-- ==== Sys2Proof/Laws/State.lean ====
section
/-! SUPPORT. What each named update of the state leaves in each of its fields, true by definition. -/

namespace Sys2Proof.Machine

variable (s : State)

/-! ### putField -/

@[simp] theorem State.putField_fields (n : Nat) (f : Field) : (s.putField n f).fields = Store.insert n f s.fields := rfl
@[simp] theorem State.putField_pnt (n : Nat) (f : Field) : (s.putField n f).pnt = s.pnt := rfl
@[simp] theorem State.putField_scr (n : Nat) (f : Field) : (s.putField n f).scr = s.scr := rfl
@[simp] theorem State.putField_msg (n : Nat) (f : Field) : (s.putField n f).msg = s.msg := rfl
@[simp] theorem State.putField_aeu (n : Nat) (f : Field) : (s.putField n f).aeu = s.aeu := rfl
@[simp] theorem State.putField_lnk (n : Nat) (f : Field) : (s.putField n f).lnk = s.lnk := rfl
@[simp] theorem State.putField_resetCause (n : Nat) (f : Field) : (s.putField n f).resetCause = s.resetCause := rfl
@[simp] theorem State.putField_resetn (n : Nat) (f : Field) : (s.putField n f).resetn = s.resetn := rfl
@[simp] theorem State.putField_boundary (n : Nat) (f : Field) : (s.putField n f).boundary = s.boundary := rfl
@[simp] theorem State.putField_choices (n : Nat) (f : Field) : (s.putField n f).choices = s.choices := rfl
@[simp] theorem State.putField_pending (n : Nat) (f : Field) : (s.putField n f).pending = s.pending := rfl

/-! ### placeNotice -/

@[simp] theorem State.placeNotice_fields (c : EventSet) (n : FrameNo) (p : Nat) :
    (s.placeNotice c n p).fields = s.fields := rfl
@[simp] theorem State.placeNotice_pnt (c : EventSet) (n : FrameNo) (p : Nat) : (s.placeNotice c n p).pnt = s.pnt := rfl
@[simp] theorem State.placeNotice_scr (c : EventSet) (n : FrameNo) (p : Nat) : (s.placeNotice c n p).scr = s.scr := rfl
@[simp] theorem State.placeNotice_msg (c : EventSet) (n : FrameNo) (p : Nat) : (s.placeNotice c n p).msg = s.msg := rfl
@[simp] theorem State.placeNotice_aeu (c : EventSet) (n : FrameNo) (p : Nat) :
    (s.placeNotice c n p).aeu = { s.aeu with noticeOutstanding := true } := rfl
@[simp] theorem State.placeNotice_lnk (c : EventSet) (n : FrameNo) (p : Nat) :
    (s.placeNotice c n p).lnk = { s.lnk with notice := some ⟨c, n, p⟩, placings := s.lnk.placings + 1 } := rfl
@[simp] theorem State.placeNotice_resetCause (c : EventSet) (n : FrameNo) (p : Nat) :
    (s.placeNotice c n p).resetCause = s.resetCause := rfl
@[simp] theorem State.placeNotice_resetn (c : EventSet) (n : FrameNo) (p : Nat) :
    (s.placeNotice c n p).resetn = s.resetn := rfl
@[simp] theorem State.placeNotice_boundary (c : EventSet) (n : FrameNo) (p : Nat) :
    (s.placeNotice c n p).boundary = s.boundary := rfl
@[simp] theorem State.placeNotice_choices (c : EventSet) (n : FrameNo) (p : Nat) :
    (s.placeNotice c n p).choices = s.choices := rfl
@[simp] theorem State.placeNotice_pending (c : EventSet) (n : FrameNo) (p : Nat) :
    (s.placeNotice c n p).pending = s.pending := rfl

/-! ### fillReply -/

@[simp] theorem State.fillReply_fields (type tag : Byte) (payload : List Byte) (p : Nat) :
    (s.fillReply type tag payload p).fields = s.fields := rfl
@[simp] theorem State.fillReply_pnt (type tag : Byte) (payload : List Byte) (p : Nat) :
    (s.fillReply type tag payload p).pnt = s.pnt := rfl
@[simp] theorem State.fillReply_scr (type tag : Byte) (payload : List Byte) (p : Nat) :
    (s.fillReply type tag payload p).scr = s.scr := rfl
@[simp] theorem State.fillReply_msg (type tag : Byte) (payload : List Byte) (p : Nat) :
    (s.fillReply type tag payload p).msg = s.msg := rfl
@[simp] theorem State.fillReply_aeu (type tag : Byte) (payload : List Byte) (p : Nat) :
    (s.fillReply type tag payload p).aeu = s.aeu := rfl
@[simp] theorem State.fillReply_lnk (type tag : Byte) (payload : List Byte) (p : Nat) :
    (s.fillReply type tag payload p).lnk = { s.lnk with replies := s.lnk.replies ++ [⟨type, tag, payload, p⟩], placings := s.lnk.placings + 1 } := rfl
@[simp] theorem State.fillReply_resetCause (type tag : Byte) (payload : List Byte) (p : Nat) :
    (s.fillReply type tag payload p).resetCause = s.resetCause := rfl
@[simp] theorem State.fillReply_resetn (type tag : Byte) (payload : List Byte) (p : Nat) :
    (s.fillReply type tag payload p).resetn = s.resetn := rfl
@[simp] theorem State.fillReply_boundary (type tag : Byte) (payload : List Byte) (p : Nat) :
    (s.fillReply type tag payload p).boundary = s.boundary := rfl
@[simp] theorem State.fillReply_choices (type tag : Byte) (payload : List Byte) (p : Nat) :
    (s.fillReply type tag payload p).choices = s.choices := rfl
@[simp] theorem State.fillReply_pending (type tag : Byte) (payload : List Byte) (p : Nat) :
    (s.fillReply type tag payload p).pending = s.pending := rfl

----------------------------------------

• _Problem to work on_
Extract the lines above, from the first one through the one containing "### putField -/", and return only those, unchanged.

• _Answer_
-- ==== Sys2Proof/Laws/State.lean ====
section
/-! SUPPORT. What each named update of the state leaves in each of its fields, true by definition. -/

namespace Sys2Proof.Machine

variable (s : State)

/-! ### putField -/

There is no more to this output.